## WHAT TO PRODUCE
Nothing below is to be printed except the lines between the line holding "takeLost_sound | apply markIssued_sound" and the line holding "(barrierComplete a0 a1 s) := by", inclusive, each exactly as it appears.

## RECORDS TO PROCESS
theorem fenceWait_sound {p : Part} : ∀ a0 a1 s, Sound p s → Sound p (fenceWait a0 a1 s) := by
  intro a0 a1 s h0
  unfold fenceWait
  repeat' with_reducible first
    | assumption | rfl | intro _ | apply completeTask_sound | apply observeTask_sound | refine sound_parts ?_ ?_ ?_
    | refine sound_of_snd_snd (by assumption) ?_ | refine sound_of_snd (by assumption) ?_ | dsimp only [sound_mk_eq] | split

theorem execFenceWait_sound {p : Part} : ∀ a0 a1 s, Sound p s → SoundAnswer p (execFenceWait a0 a1 s) := by
  intro a0 a1 s h0
  unfold execFenceWait
  repeat' with_reducible first
    | assumption | rfl | intro _ | apply preloadBenches_sound | apply fenceWait_sound | apply soundAnswer_next

theorem signalWhenRetired_sound {p : Part} : ∀ a0 a1 s, Sound p s → Sound p (signalWhenRetired a0 a1 s) := by
  intro a0 a1 s h0
  unfold signalWhenRetired
  repeat' with_reducible first
    | assumption | rfl | intro _ | apply completeTask_sound | refine sound_parts ?_ ?_ ?_
    | refine sound_of_snd_snd (by assumption) ?_ | refine sound_of_snd (by assumption) ?_ | dsimp only [sound_mk_eq] | split

theorem fenceSignal_sound {p : Part} : ∀ a0 a1 s, Sound p s → Sound p (fenceSignal a0 a1 s) := by
  intro a0 a1 s h0
  unfold fenceSignal
  repeat' with_reducible first
    | assumption | rfl | intro _ | apply signalWhenRetired_sound | apply markIssued_sound | refine sound_parts ?_ ?_ ?_
    | refine sound_of_snd_snd (by assumption) ?_ | refine sound_of_snd (by assumption) ?_ | dsimp only [sound_mk_eq] | split

theorem execFenceSignal_sound {p : Part} : ∀ a0 a1 s, Sound p s → SoundAnswer p (execFenceSignal a0 a1 s) := by
  intro a0 a1 s h0
  unfold execFenceSignal
  repeat' with_reducible first
    | assumption | rfl | intro _ | apply preloadBenches_sound | apply fenceSignal_sound | apply soundAnswer_next

theorem takeLost_sound {p : Part} : ∀ a0 a1 s, Sound p s → Sound p (takeLost a0 a1 s) := by
  intro a0 a1 s h0
  unfold takeLost
  repeat' with_reducible first
    | assumption | rfl | intro _ | apply updRing_sound

theorem barrier_sound {p : Part} : ∀ a0 a1 s, Sound p s → Sound p (barrier a0 a1 s) := by
  intro a0 a1 s h0
  unfold barrier
  repeat' with_reducible first
    | assumption | rfl | intro _ | apply failTask_sound | apply takeLost_sound | apply markIssued_sound
    | refine sound_parts ?_ ?_ ?_ | refine sound_of_snd_snd (by assumption) ?_ | refine sound_of_snd (by assumption) ?_
    | dsimp only [sound_mk_eq] | split

theorem execBarrier_sound {p : Part} : ∀ a0 a1 s, Sound p s → SoundAnswer p (execBarrier a0 a1 s) := by
  intro a0 a1 s h0
  unfold execBarrier
  repeat' with_reducible first
    | assumption | rfl | intro _ | apply barrier_sound | apply soundAnswer_next

theorem barrierComplete_sound {p : Part} : ∀ a0 a1 s, Sound p s → Sound p (barrierComplete a0 a1 s) := by
  intro a0 a1 s h0
  unfold barrierComplete
  repeat' with_reducible first
    | assumption | rfl | intro _ | apply completeTask_sound | refine sound_parts ?_ ?_ ?_
    | refine sound_of_snd_snd (by assumption) ?_ | refine sound_of_snd (by assumption) ?_ | dsimp only [sound_mk_eq] | split

theorem execBarrierComplete_sound {p : Part} : ∀ a0 a1 s, Sound p s → SoundAnswer p (execBarrierComplete a0 a1 s) := by
  intro a0 a1 s h0
  unfold execBarrierComplete
  repeat' with_reducible first
    | assumption | rfl | intro _ | apply preloadBenches_sound | apply barrierComplete_sound | apply soundAnswer_next

theorem enqueue_sound {p : Part} : ∀ a0 a1 s, Sound p s → Sound p (enqueue a0 a1 s) := by
  intro a0 a1 s h0
  unfold enqueue
  repeat' with_reducible first
    | assumption | rfl | intro _ | apply markIssued_sound | apply failTask_sound | refine sound_parts ?_ ?_ ?_
    | refine sound_of_snd_snd (by assumption) ?_ | refine sound_of_snd (by assumption) ?_ | dsimp only [sound_mk_eq] | split

theorem execEnqueue_sound {p : Part} : ∀ a0 a1 s, Sound p s → SoundAnswer p (execEnqueue a0 a1 s) := by
  intro a0 a1 s h0
  unfold execEnqueue
  repeat' with_reducible first
    | assumption | rfl | intro _ | apply enqueue_sound | apply soundAnswer_next

theorem writeSlots_sound {p : Part} : ∀ a0 a1 a2 a3 a4 s, Sound p s → Sound p (writeSlots a0 a1 a2 a3 a4 s).2 := by
  intro a0 a1 a2 a3 a4 s h0
  fun_induction writeSlots a0 a1 a2 a3 a4 s
  all_goals repeat' with_reducible first
    | assumption | rfl | intro _ | apply Reply.andThen_sound | apply engineWrite_sound

theorem appendDescs_sound {p : Part} : ∀ a0 a1 s, Sound p s → Sound p (appendDescs a0 a1 s).2 := by
  intro a0 a1 s h0
  unfold appendDescs
  repeat' with_reducible first
    | assumption | rfl | intro _ | apply Reply.andThen_sound | apply fieldRead_sound | apply writeSlots_sound
    | apply fieldWrite_sound | apply updRing_sound | refine sound_parts ?_ ?_ ?_ | dsimp only [sound_mk_eq] | split

theorem enqueueAppend_sound {p : Part} : ∀ a0 a1 s, Sound p s → Sound p (enqueueAppend a0 a1 s) := by
  intro a0 a1 s h0
  unfold enqueueAppend
  repeat' with_reducible first
    | assumption | rfl | intro _ | apply appendDescs_sound | apply completeTask_sound | apply blockTask_sound
    | apply failTask_sound | refine sound_parts ?_ ?_ ?_ | refine sound_of_snd_snd (by assumption) ?_
    | refine sound_of_snd (by assumption) ?_ | dsimp only [sound_mk_eq] | split

theorem execEnqueueAppend_sound {p : Part} : ∀ a0 a1 s, Sound p s → SoundAnswer p (execEnqueueAppend a0 a1 s) := by
  intro a0 a1 s h0
  unfold execEnqueueAppend
  repeat' with_reducible first
    | assumption | rfl | intro _ | apply preloadBenches_sound | apply enqueueAppend_sound | apply soundAnswer_next

theorem taskComplete_sound {p : Part} : ∀ a0 a1 s, Sound p s → Sound p (taskComplete a0 a1 s) := by
  intro a0 a1 s h0
  unfold taskComplete
  repeat' with_reducible first
    | assumption | rfl | intro _ | apply completeTask_sound | refine sound_parts ?_ ?_ ?_
    | refine sound_of_snd_snd (by assumption) ?_ | refine sound_of_snd (by assumption) ?_ | dsimp only [sound_mk_eq] | split

theorem execTaskComplete_sound {p : Part} : ∀ a0 a1 s, Sound p s → SoundAnswer p (execTaskComplete a0 a1 s) := by
  intro a0 a1 s h0
  unfold execTaskComplete
  repeat' with_reducible first
    | assumption | rfl | intro _ | apply preloadBenches_sound | apply taskComplete_sound | apply soundAnswer_next

theorem deferMember_sound {p : Part} : ∀ a0 s, Sound p s → Sound p (deferMember a0 s) := by
  intro a0 s h0
  unfold deferMember
  repeat' with_reducible first
    | assumption | rfl | intro _ | apply updGroup_sound | apply dropTask_sound

theorem endByRingReset_sound {p : Part} : ∀ s a1, Sound p s → Sound p (endByRingReset s a1) := by
  intro s a1 h0
  unfold endByRingReset
  repeat' with_reducible first
    | assumption | rfl | intro _ | apply deferMember_sound | apply updBenchState_sound | apply forgetWaits_sound
    | apply abortSignal_sound | apply settleBenchOf_sound | apply dropTask_sound | apply freeGroup_sound | apply updGroup_sound
    | refine sound_parts ?_ ?_ ?_ | refine sound_of_snd_snd (by assumption) ?_ | refine sound_of_snd (by assumption) ?_
    | dsimp only [sound_mk_eq] | split

theorem finishRingReset_sound {p : Part} : ∀ a0 s, Sound p s → Sound p (finishRingReset a0 s) := by
  intro a0 s h0
  unfold finishRingReset
  repeat' with_reducible first
    | assumption | rfl | intro _ | apply endByRingReset_sound | apply updRing_sound | apply report_sound | apply foldl_sound
    | apply foldl_snd_sound | refine sound_parts ?_ ?_ ?_ | dsimp only [sound_mk_eq]

theorem stopByRingReset_sound {p : Part} : ∀ s a1, Sound p s → Sound p (stopByRingReset s a1) := by
  intro s a1 h0
  unfold stopByRingReset
  repeat' with_reducible first
    | assumption | rfl | intro _ | apply updTask_sound | apply takeVector_sound | apply updBenchState_sound
    | apply settleRun_sound | refine sound_parts ?_ ?_ ?_ | refine sound_of_snd_snd (by assumption) ?_
    | refine sound_of_snd (by assumption) ?_ | dsimp only [sound_mk_eq] | split

theorem forgetRing_sound {p : Part} : ∀ a0 s, Sound p s → Sound p (forgetRing a0 s) := by
  intro a0 s h0
  unfold forgetRing
  repeat' with_reducible first
    | assumption | rfl | intro _ | refine sound_parts ?_ ?_ ?_ | dsimp only [sound_mk_eq]

theorem ringReset_sound {p : Part} : ∀ a0 s, Sound p s → Sound p (ringReset a0 s) := by
  intro a0 s h0
  unfold ringReset
  repeat' with_reducible first
    | assumption | rfl | intro _ | apply forgetRing_sound | apply updRing_sound | apply stopByRingReset_sound
    | apply failTask_sound | apply finishRingReset_sound | apply foldl_sound | apply foldl_snd_sound
    | refine sound_parts ?_ ?_ ?_ | dsimp only [sound_mk_eq] | split

theorem execRingReset_sound {p : Part} : ∀ a0 s, Sound p s → SoundAnswer p (execRingReset a0 s) := by
  intro a0 s h0
  unfold execRingReset
  repeat' with_reducible first
    | assumption | rfl | intro _ | apply preloadBenches_sound | apply ringReset_sound | apply soundAnswer_next

theorem benchReport_sound {p : Part} : ∀ a0 a1 s, Sound p s → Sound p (benchReport a0 a1 s) := by
  intro a0 a1 s h0
  unfold benchReport
  repeat' with_reducible first
    | assumption | rfl | intro _ | apply updRing_sound | apply finishRingReset_sound | refine sound_parts ?_ ?_ ?_
    | dsimp only [sound_mk_eq] | split

theorem execBenchReport_sound {p : Part} : ∀ a0 a1 s, Sound p s → SoundAnswer p (execBenchReport a0 a1 s) := by
  intro a0 a1 s h0
  unfold execBenchReport
  repeat' with_reducible first
    | assumption | rfl | intro _ | apply preloadBenches_sound | apply benchReport_sound | apply soundAnswer_next

end Sys2Proof.Machine
end

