-- ==== Sys2Proof/Laws/State.lean ====
section
/-!
SUPPORT. Laws/State.lean: what each named update of the state leaves in each field, so that no later proof unfolds a record update.
-/

namespace Sys2Proof.Machine

/-! ### updDeck -/

@[simp] theorem updDeck_pending (g : Nat) (f : DeckUnit → DeckUnit) (s : State) : (updDeck g f s).pending = s.pending := rfl
@[simp] theorem updDeck_now (g : Nat) (f : DeckUnit → DeckUnit) (s : State) : (updDeck g f s).now = s.now := rfl
@[simp] theorem updDeck_freeCount (g : Nat) (f : DeckUnit → DeckUnit) (s : State) : (updDeck g f s).freeCount = s.freeCount := rfl
@[simp] theorem updDeck_part (g : Nat) (f : DeckUnit → DeckUnit) (s : State) : (updDeck g f s).part = s.part := rfl
@[simp] theorem updDeck_boot (g : Nat) (f : DeckUnit → DeckUnit) (s : State) : (updDeck g f s).boot = s.boot := rfl
@[simp] theorem updDeck_life (g : Nat) (f : DeckUnit → DeckUnit) (s : State) : (updDeck g f s).life = s.life := rfl
@[simp] theorem updDeck_cfg (g : Nat) (f : DeckUnit → DeckUnit) (s : State) : (updDeck g f s).cfg = s.cfg := rfl
@[simp] theorem updDeck_roles (g : Nat) (f : DeckUnit → DeckUnit) (s : State) : (updDeck g f s).roles = s.roles := rfl
@[simp] theorem updDeck_groveResets (g : Nat) (f : DeckUnit → DeckUnit) (s : State) : (updDeck g f s).groveResets = s.groveResets := rfl
@[simp] theorem updDeck_mem (g : Nat) (f : DeckUnit → DeckUnit) (s : State) : (updDeck g f s).mem = s.mem := rfl
@[simp] theorem updDeck_scratch (g : Nat) (f : DeckUnit → DeckUnit) (s : State) : (updDeck g f s).scratch = s.scratch := rfl
@[simp] theorem updDeck_benches (g : Nat) (f : DeckUnit → DeckUnit) (s : State) : (updDeck g f s).benches = s.benches := rfl
@[simp] theorem updDeck_decks (g : Nat) (f : DeckUnit → DeckUnit) (s : State) : (updDeck g f s).decks = s.decks.update {} g f := rfl
@[simp] theorem updDeck_rings (g : Nat) (f : DeckUnit → DeckUnit) (s : State) : (updDeck g f s).rings = s.rings := rfl
@[simp] theorem updDeck_tasks (g : Nat) (f : DeckUnit → DeckUnit) (s : State) : (updDeck g f s).tasks = s.tasks := rfl
@[simp] theorem updDeck_groups (g : Nat) (f : DeckUnit → DeckUnit) (s : State) : (updDeck g f s).groups = s.groups := rfl
@[simp] theorem updDeck_stageTurns (g : Nat) (f : DeckUnit → DeckUnit) (s : State) : (updDeck g f s).stageTurns = s.stageTurns := rfl
@[simp] theorem updDeck_issueTurns (g : Nat) (f : DeckUnit → DeckUnit) (s : State) : (updDeck g f s).issueTurns = s.issueTurns := rfl
@[simp] theorem updDeck_tallyIssued (g : Nat) (f : DeckUnit → DeckUnit) (s : State) : (updDeck g f s).tallyIssued = s.tallyIssued := rfl
@[simp] theorem updDeck_tier (g : Nat) (f : DeckUnit → DeckUnit) (s : State) : (updDeck g f s).tier = s.tier := rfl
@[simp] theorem updDeck_tu (g : Nat) (f : DeckUnit → DeckUnit) (s : State) : (updDeck g f s).tu = s.tu := rfl
@[simp] theorem updDeck_stakes (g : Nat) (f : DeckUnit → DeckUnit) (s : State) : (updDeck g f s).stakes = s.stakes := rfl
@[simp] theorem updDeck_opLines (g : Nat) (f : DeckUnit → DeckUnit) (s : State) : (updDeck g f s).opLines = s.opLines := rfl
@[simp] theorem updDeck_scatAdds (g : Nat) (f : DeckUnit → DeckUnit) (s : State) : (updDeck g f s).scatAdds = s.scatAdds := rfl
@[simp] theorem updDeck_outsideWrites (g : Nat) (f : DeckUnit → DeckUnit) (s : State) : (updDeck g f s).outsideWrites = s.outsideWrites := rfl
@[simp] theorem updDeck_opRegs (g : Nat) (f : DeckUnit → DeckUnit) (s : State) : (updDeck g f s).opRegs = s.opRegs := rfl
@[simp] theorem updDeck_hartContext (g : Nat) (f : DeckUnit → DeckUnit) (s : State) : (updDeck g f s).hartContext = s.hartContext := rfl
@[simp] theorem updDeck_kerf (g : Nat) (f : DeckUnit → DeckUnit) (s : State) : (updDeck g f s).kerf = s.kerf := rfl
@[simp] theorem updDeck_fabric (g : Nat) (f : DeckUnit → DeckUnit) (s : State) : (updDeck g f s).fabric = s.fabric := rfl
@[simp] theorem updDeck_power (g : Nat) (f : DeckUnit → DeckUnit) (s : State) : (updDeck g f s).power = s.power := rfl
@[simp] theorem updDeck_landing (g : Nat) (f : DeckUnit → DeckUnit) (s : State) : (updDeck g f s).landing = s.landing := rfl
@[simp] theorem updDeck_mgmt (g : Nat) (f : DeckUnit → DeckUnit) (s : State) : (updDeck g f s).mgmt = s.mgmt := rfl
@[simp] theorem updDeck_err (g : Nat) (f : DeckUnit → DeckUnit) (s : State) : (updDeck g f s).err = s.err := rfl
@[simp] theorem updDeck_scaler (g : Nat) (f : DeckUnit → DeckUnit) (s : State) : (updDeck g f s).scaler = s.scaler := rfl

/-! ### updErr -/

@[simp] theorem updErr_pending (f : ErrBlock → ErrBlock) (s : State) : (updErr f s).pending = s.pending := rfl
@[simp] theorem updErr_now (f : ErrBlock → ErrBlock) (s : State) : (updErr f s).now = s.now := rfl
@[simp] theorem updErr_freeCount (f : ErrBlock → ErrBlock) (s : State) : (updErr f s).freeCount = s.freeCount := rfl
@[simp] theorem updErr_part (f : ErrBlock → ErrBlock) (s : State) : (updErr f s).part = s.part := rfl
@[simp] theorem updErr_boot (f : ErrBlock → ErrBlock) (s : State) : (updErr f s).boot = s.boot := rfl
@[simp] theorem updErr_life (f : ErrBlock → ErrBlock) (s : State) : (updErr f s).life = s.life := rfl
@[simp] theorem updErr_cfg (f : ErrBlock → ErrBlock) (s : State) : (updErr f s).cfg = s.cfg := rfl
@[simp] theorem updErr_roles (f : ErrBlock → ErrBlock) (s : State) : (updErr f s).roles = s.roles := rfl
@[simp] theorem updErr_groveResets (f : ErrBlock → ErrBlock) (s : State) : (updErr f s).groveResets = s.groveResets := rfl
@[simp] theorem updErr_mem (f : ErrBlock → ErrBlock) (s : State) : (updErr f s).mem = s.mem := rfl
@[simp] theorem updErr_scratch (f : ErrBlock → ErrBlock) (s : State) : (updErr f s).scratch = s.scratch := rfl
@[simp] theorem updErr_benches (f : ErrBlock → ErrBlock) (s : State) : (updErr f s).benches = s.benches := rfl
@[simp] theorem updErr_decks (f : ErrBlock → ErrBlock) (s : State) : (updErr f s).decks = s.decks := rfl
@[simp] theorem updErr_rings (f : ErrBlock → ErrBlock) (s : State) : (updErr f s).rings = s.rings := rfl
@[simp] theorem updErr_tasks (f : ErrBlock → ErrBlock) (s : State) : (updErr f s).tasks = s.tasks := rfl
@[simp] theorem updErr_groups (f : ErrBlock → ErrBlock) (s : State) : (updErr f s).groups = s.groups := rfl
@[simp] theorem updErr_stageTurns (f : ErrBlock → ErrBlock) (s : State) : (updErr f s).stageTurns = s.stageTurns := rfl
@[simp] theorem updErr_issueTurns (f : ErrBlock → ErrBlock) (s : State) : (updErr f s).issueTurns = s.issueTurns := rfl
@[simp] theorem updErr_tallyIssued (f : ErrBlock → ErrBlock) (s : State) : (updErr f s).tallyIssued = s.tallyIssued := rfl
@[simp] theorem updErr_tier (f : ErrBlock → ErrBlock) (s : State) : (updErr f s).tier = s.tier := rfl
@[simp] theorem updErr_tu (f : ErrBlock → ErrBlock) (s : State) : (updErr f s).tu = s.tu := rfl
@[simp] theorem updErr_stakes (f : ErrBlock → ErrBlock) (s : State) : (updErr f s).stakes = s.stakes := rfl
@[simp] theorem updErr_opLines (f : ErrBlock → ErrBlock) (s : State) : (updErr f s).opLines = s.opLines := rfl
@[simp] theorem updErr_scatAdds (f : ErrBlock → ErrBlock) (s : State) : (updErr f s).scatAdds = s.scatAdds := rfl
@[simp] theorem updErr_outsideWrites (f : ErrBlock → ErrBlock) (s : State) : (updErr f s).outsideWrites = s.outsideWrites := rfl
@[simp] theorem updErr_opRegs (f : ErrBlock → ErrBlock) (s : State) : (updErr f s).opRegs = s.opRegs := rfl
@[simp] theorem updErr_hartContext (f : ErrBlock → ErrBlock) (s : State) : (updErr f s).hartContext = s.hartContext := rfl
@[simp] theorem updErr_kerf (f : ErrBlock → ErrBlock) (s : State) : (updErr f s).kerf = s.kerf := rfl
@[simp] theorem updErr_fabric (f : ErrBlock → ErrBlock) (s : State) : (updErr f s).fabric = s.fabric := rfl
@[simp] theorem updErr_power (f : ErrBlock → ErrBlock) (s : State) : (updErr f s).power = s.power := rfl
@[simp] theorem updErr_landing (f : ErrBlock → ErrBlock) (s : State) : (updErr f s).landing = s.landing := rfl
@[simp] theorem updErr_mgmt (f : ErrBlock → ErrBlock) (s : State) : (updErr f s).mgmt = s.mgmt := rfl
@[simp] theorem updErr_err (f : ErrBlock → ErrBlock) (s : State) : (updErr f s).err = f s.err := rfl
@[simp] theorem updErr_scaler (f : ErrBlock → ErrBlock) (s : State) : (updErr f s).scaler = s.scaler := rfl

## TASK SOLUTION
    | assumption | rfl | intro _ | apply failTask_sound | apply takeLost_sound | apply markIssued_sound
    | refine sound_parts ?_ ?_ ?_ | refine sound_of_snd_snd (by assumption) ?_ | refine sound_of_snd (by assumption) ?_
    | dsimp only [sound_mk_eq] | split

theorem execBarrier_sound {p : Part} : ∀ a0 a1 s, Sound p s → SoundAnswer p (execBarrier a0 a1 s) := by
  intro a0 a1 s h0
  unfold execBarrier
  repeat' with_reducible first
    | assumption | rfl | intro _ | apply barrier_sound | apply soundAnswer_next

theorem barrierComplete_sound {p : Part} : ∀ a0 a1 s, Sound p s → Sound p (barrierComplete a0 a1 s) := by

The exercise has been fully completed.